Genetics do play a role in the onset of menopause, but they don’t guarantee you’ll have the same menopausal experience as your mother. Smokers start menopause an average of two years sooner than non-smokers.

Physical factors (level of physical activity, body mass index) and socioeconomic factors (occupation, income) can affect menopause timing, too. Additionally, you might be more likely to start menopause early if you are immunocompromised or have undergone chemotherapy.

RELATED: Should You Take Hormone Replacement Therapy?
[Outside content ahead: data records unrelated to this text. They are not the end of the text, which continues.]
/-- A charge that the window's held-back credits do not meet stays owed. -/
theorem witness_SamplesAndReplays_owed : let q : Replay := { slot := { id := 3, lastPrompt := false, sect := 1 }, due := 1, owed := [(44, 10)] };
    let s : State := { requested { state := .running } with plan := { replays := [q] } };
    ((s.payReplay 3).plan.replays.find? (fun r => r.slot.id = 3 ∧ !r.returned)) = some q ∧ q.owed ≠ [] := by decide +kernel

set_option exponentiation.threshold 400 in
/-- Whatever the digest of a shard is, some manifest gives it. -/
theorem witness_EditionCommands_digest (b : List Byte) :
    ∃ man : List Byte, Config.sha384 b = ({ manifest := man } : Edition).shardDigest 0 := by
  refine ⟨List.replicate 144 0 ++ leBytes 48 (Config.sha384 b) ++ [], ?_⟩
  have h := natAt_append (List.replicate 144 0) (leBytes 48 (Config.sha384 b)) []
  rw [length_leBytes, List.length_replicate, leNat_leBytes, Nat.mod_eq_of_lt] at h
  · exact h.symm
  · exact Nat.lt_of_lt_of_le (Config.digest384 b).isLt (by decide)

/-- A fragment that begins, and one that completes its shard; a staging region without room; a shard of a wrong kind. -/
theorem witness_EditionCommands_more :
    (let x : PartShard := { length := 8, frags := [(0, [1, 2, 3, 4])] };
      let x1 : PartShard := { x with frags := x.frags ++ [(4, [5, 6, 7, 8])] };
      x.overlaps 4 4 = false ∧ x1.whole = some [1, 2, 3, 4, 5, 6, 7, 8] ∧ ({ length := 8 } : PartShard).whole = none)
    ∧ (building { state := .building, staging := 5 }).stagingPlace 1 8 = none
    ∧ (let s : State := { building { state := .building, staging := 5, parts := Map.empty.put 1 { length := 4 } } with
          parts := Map.empty.put 1 { regions := Map.empty.put 5 { region with size := 4096 } } };
      s.stagingPlace 1 8 = some 2048 ∧ s.stagingPlace 1 2049 = none ∧ (s.stagedPoison 1).contains 0 = false)
    ∧ (∀ k ∈ [(0 : Byte), 6], (ShardRec.ofBytes (List.replicate 12 0 ++ [k])).kind < 3 ∨ 5 < (ShardRec.ofBytes (List.replicate 12 0 ++ [k])).kind)
    ∧ ({ state := .building, shardCount := 3, placement := some {} } : Edition).placement ≠ none
    ∧ (recorded.recordsOf 1).isSome = true ∧ ((building { state := .building, kind := .rolling }).recordsOf 1) = none
    ∧ ((building { state := .building, manDone := true, shardCount := 2 }).edition 1).missing ≠ [] := by decide +kernel

/-- A refresh of a serving edition that asked for shards. -/
theorem witness_EditionCommands_awaited :
    let a : Assist := { id := 3, fn := 4, sub := 1, partition := 1 };
    let s : State := { building { state := .current } with
      alaok := { serving.alaok with assists := [a] }
      cores := Map.empty.put core.key { edition := 1, engines := Map.empty.put 3 {} }
      plan := { asks := [{ key := core.key, engine := 3, edition := 1, assist := some 3 }] } };
    (s.edition 1).state ≠ .building ∧ s.shardsAwaited 1 = true := by decide +kernel

/-- A shard of stack content, its header good, its payload one codeblock (Tables 5-3, 5-4). -/
def shardBytes (kind : Nat) : List Byte :=
  leBytes 4 0x4853564B ++ leBytes 2 1 ++ leBytes 2 1 ++ leBytes 4 2 ++ leBytes 1 kind ++ List.replicate 19 0 ++ leBytes 4 2048
    ++ List.replicate 28 0 ++ List.replicate 2048 0

theorem witness_EditionCommands_stack : (ShardRec.ofBytes (shardBytes 4)).kind = 4 ∧ shardBad 1 2 (shardBytes 4) = false
    ∧ shardBad 1 3 (shardBytes 4) = true ∧ (ShardRec.ofBytes (shardBytes 4)).stackDst + (ShardRec.ofBytes (shardBytes 4)).payload.length ≤ 4096 := by
  decide +kernel

theorem witness_EditionOpensAndRolls_more :
    (building { state := .building, staging := 15, manLen := 240, parts := Map.empty.put 0xFFFFFFFF { length := 240 } }).edition 1
      = { partition := 1, state := .building, staging := 15, manLen := 240, parts := Map.empty.put 0xFFFFFFFF { length := 240 } }
    ∧ ({ length := 240 } : PartShard).overlaps 0 240 = false ∧ ({ length := 240, frags := [(0, List.replicate 240 0)] } : PartShard).whole.isSome = true
    ∧ (Manifest.ofBytes manifest).edition = 9
    ∧ (let s : State := { building { state := .staged } with parts := Map.empty.put 1 { switch := some {} } }; (s.part 1).switch ≠ none)
    ∧ ((building { state := .current, rolling := some {} }).edition 1).rolling ≠ none
    ∧ (({ placement := some { cores := [{}] } } : Edition).placement.map Placement.fixed) ≠ ({} : Edition).placement.map Placement.fixed := by
  decide +kernel

/-- An edition in VERIFYING on core 5, its engines as given. -/
def verifying (g : Engine) : State :=
  { withCore { edition := 1, emap := List.range 16, good := true, engines := Map.empty.put 3 g } with
    editions := Map.empty.put 1 { partition := 1, state := .verifying, kind := .shadow
                                  placement := some { cores := [{ core := core.key }] } } }

/-- A rolling switch of a mode that is none. -/
theorem witness_EditionOpensAndRolls_mode : (3 : BitVec 16).toNat % 256 ≠ 1 ∧ (1 : BitVec 16).toNat % 256 = 1 := by decide

theorem witness_EditionEvents_more :
    (let s := verifying { arrays := Map.empty.put 0 { state := 1 } };
      (s.edEngines 1).find? (fun x => (s.engine x.1 x.2).arrays.vals.any (fun a => a.state ≠ 0)) = some (core.key, 3)
      ∧ s.mapWaits core.key core.key = false ∧ (s.edition 1).places.find? (fun q => s.physOf q = core.key) = some core.key
      ∧ s.freeSpare core.key = some 16)
    ∧ (let s := verifying { rowsLeft := [(0, 0, [])] };
      (s.edEngines 1).all (fun x => s.engineSettled x.1 x.2) = false)
    ∧ (let s := verifying {};
      (s.edEngines 1).all (fun x => s.engineSettled x.1 x.2) = true
      ∧ (s.edition 1).places.any (fun q => s.mapWaits q (s.physOf q)) = false ∧ s.recordsOf 1 = none) := by decide +kernel

/-- An edition in VERIFYING whose records were found bad. -/
theorem witness_EditionEvents_bad : ((building { state := .verifying, badRecords := true }).edition 1).state = .verifying
    ∧ ((building { state := .verifying, badRecords := true }).edition 1).badRecords = true := by decide +kernel

theorem witness_EditionEvents_waits :
    (let s : State := { building { rolling := some { phase := .drain, base := 2 } } with plan := { slots := [{ edition := 2 }] } };
      s.tokensOf 2 = true)
    ∧ (let s : State := { building { rolling := some { phase := .rewrite, base := 2 } } with
          plan := { outUnits := [{ editions := [2] }] } };
      s.rollMoves 1 { phase := .rewrite, base := 2 } = true ∧ s.rollLeft 1 = []) := by decide +kernel

theorem witness_RegionCommands_more :
    (let s := withRegion [];
      (s.taken (hdr 16) rowMmCreate).regionUsed 1 2 = false
      ∧ ((requested { state := .running, partition := 1 }).taken (hdr 16) rowMmCreate).regionUsed 1 0 = true
      ∧ (s.extentShort 1 [23] 2048).any (fun n => decide (n ≠ 0)) = true)
    ∧ (let s : State := { withRegion [] with plan := { window := 0, released := true } };
      s.plan.released = true ∧ region.madeIn = s.plan.window)
    ∧ ({ region with void := true } : Region).void = true
    ∧ (let s : State := { requested { state := .running, partition := 1, desc := { steer := 15 } } with
          parts := Map.empty.put 1 { steers := Map.empty.put 15 { offset := 0, length := 272 } } };
      s.writeGuarded 1 1 0 2048 = true)
    ∧ spPoison ((regionOf 0 []).regionBytes region 2048 2048) = false := by decide +kernel

/-! The hypotheses of the statements are met: units, the fabric, sessions, management, the further cases. -/

/-- Core 5 with work of an edition of partition 1, a unit of it in phase 1; `m` the partition's mode bits. -/
def outOf (u : UnitOut) (v : Core) (m : BitVec 7) : State :=
  { withCore { v with edition := 1, placeId := some core.key } with
    cores := (Map.empty.put core.key { v with edition := 1, placeId := some core.key }).put (coreKey 44 64) { good := true }
    parts := Map.empty.put 1 { entry := { valid := true, rights := 31 }, modes := m }
    editions := Map.empty.put 1 { partition := 1 }, plan := { outUnits := [u] } }

theorem witness_UnitsTakenOut_tests :
    (let u : UnitOut := { unit := packedCore core.key, phase := 1 };
      (let s := outOf u {} 0x7F;
        (s.relocateChoice core.key).isSome = true ∧ s.assisted 1 7 = true ∧ s.assistRoom 1 = true)
      ∧ (let s := outOf u {} 0;
        s.assisted 1 7 = false ∧ (s.core core.key).edition ≠ 0
        ∧ (s.updUnit u.unit (fun x => { x with assist := none })).relocateChoice core.key = some (coreKey 44 64))
      ∧ (let s : State := { outOf u {} 0 with cores := Map.empty.put core.key { edition := 1, placeId := some core.key } };
        (s.updUnit u.unit (fun x => { x with assist := none })).relocateChoice core.key = none))
    ∧ (let u : UnitOut := { unit := packedEngine core.key 3, kind := .engine, phase := 1 };
      (let s := outOf u { emap := List.range 16 } 0;
        (s.updUnit u.unit (fun x => { x with assist := none })).freeSpare core.key = some 16 ∧ (s.engine core.key 3).refresh = none)
      ∧ (let s := outOf u { emap := List.range 16, engines := Map.empty.put 3 { refresh := some { phase := 7 } } } 0;
        ((s.engine core.key 3).refresh.map (fun r => decide (r.phase = 7))) = some true)) := by decide +kernel

theorem witness_UnitsTakenOut_done :
    (∀ r ∈ ([none, some { phase := 7, spare := 16 }, some { phase := 6, spare := 16 }] : List (Option Refresh)),
      let u : UnitOut := { unit := packedEngine core.key 3, kind := .engine, phase := 2 };
      let s := outOf u { emap := List.range 16, engines := Map.empty.put 3 { refresh := r } } 0;
      s.plan.outUnits.find? (fun x => x.unit = u.unit ∧ s.unitProgrammed x) = some u ∧ (s.engine core.key 3).refresh = r
      ∧ unpackEngine u.unit = 3)
    ∧ (let u : UnitOut := { unit := packedCore core.key, phase := 2, dest := core.key + 1 };
      let s : State := { withCore {} with plan := { outUnits := [u], rebuilds := [(44, 0)] } };
      let us := s.plan.outUnits.filter (fun u => unpackField u.unit = 44 ∧ u.kind = .core ∧ u.phase = 2);
      us ≠ [] ∧ (∀ x ∈ us, s.unitProgrammed x = true ∧ x.serves = false) ∧ ∀ x ∈ us, ∀ y ∈ us, unpackKey y.unit ≠ some x.dest) := by decide +kernel

theorem witness_UnitsTakenOut_serves :
    (let u : UnitOut := { unit := packedCore core.key, phase := 1, serves := true };
      let s : State := { outOf u {} 0 with cores := Map.empty.put core.key { edition := 1, placeId := some core.key } };
      s.assisted 1 7 = false ∧ (s.updUnit u.unit (fun x => { x with assist := none })).relocateChoice core.key = none)
    ∧ (let u : UnitOut := { unit := packedCore core.key, phase := 2, dest := core.key + 1, serves := true };
      let s := outOf u {} 0;
      s.plan.outUnits.find? (fun x => x.unit = u.unit ∧ s.unitProgrammed x) = some u) := by decide +kernel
10. Hormone Replacement Therapy Is Dangerous

This one is a doozy. The idea that the risks of HRT outweigh the benefits is primarily rooted in a study led by the Women’s Health Initiative in 2002, which has since been discredited for misleading data.

We’ve broken down the bunk science in a previous article. But to summarize, the WHI’s data was found to be deceptive and, according to a more recent study, inaccurate. The North American Menopause Society has even changed its HRT guidelines recently, emphasizing its safety and efficacy for many women under 60 years old or within 10 years of menopause onset.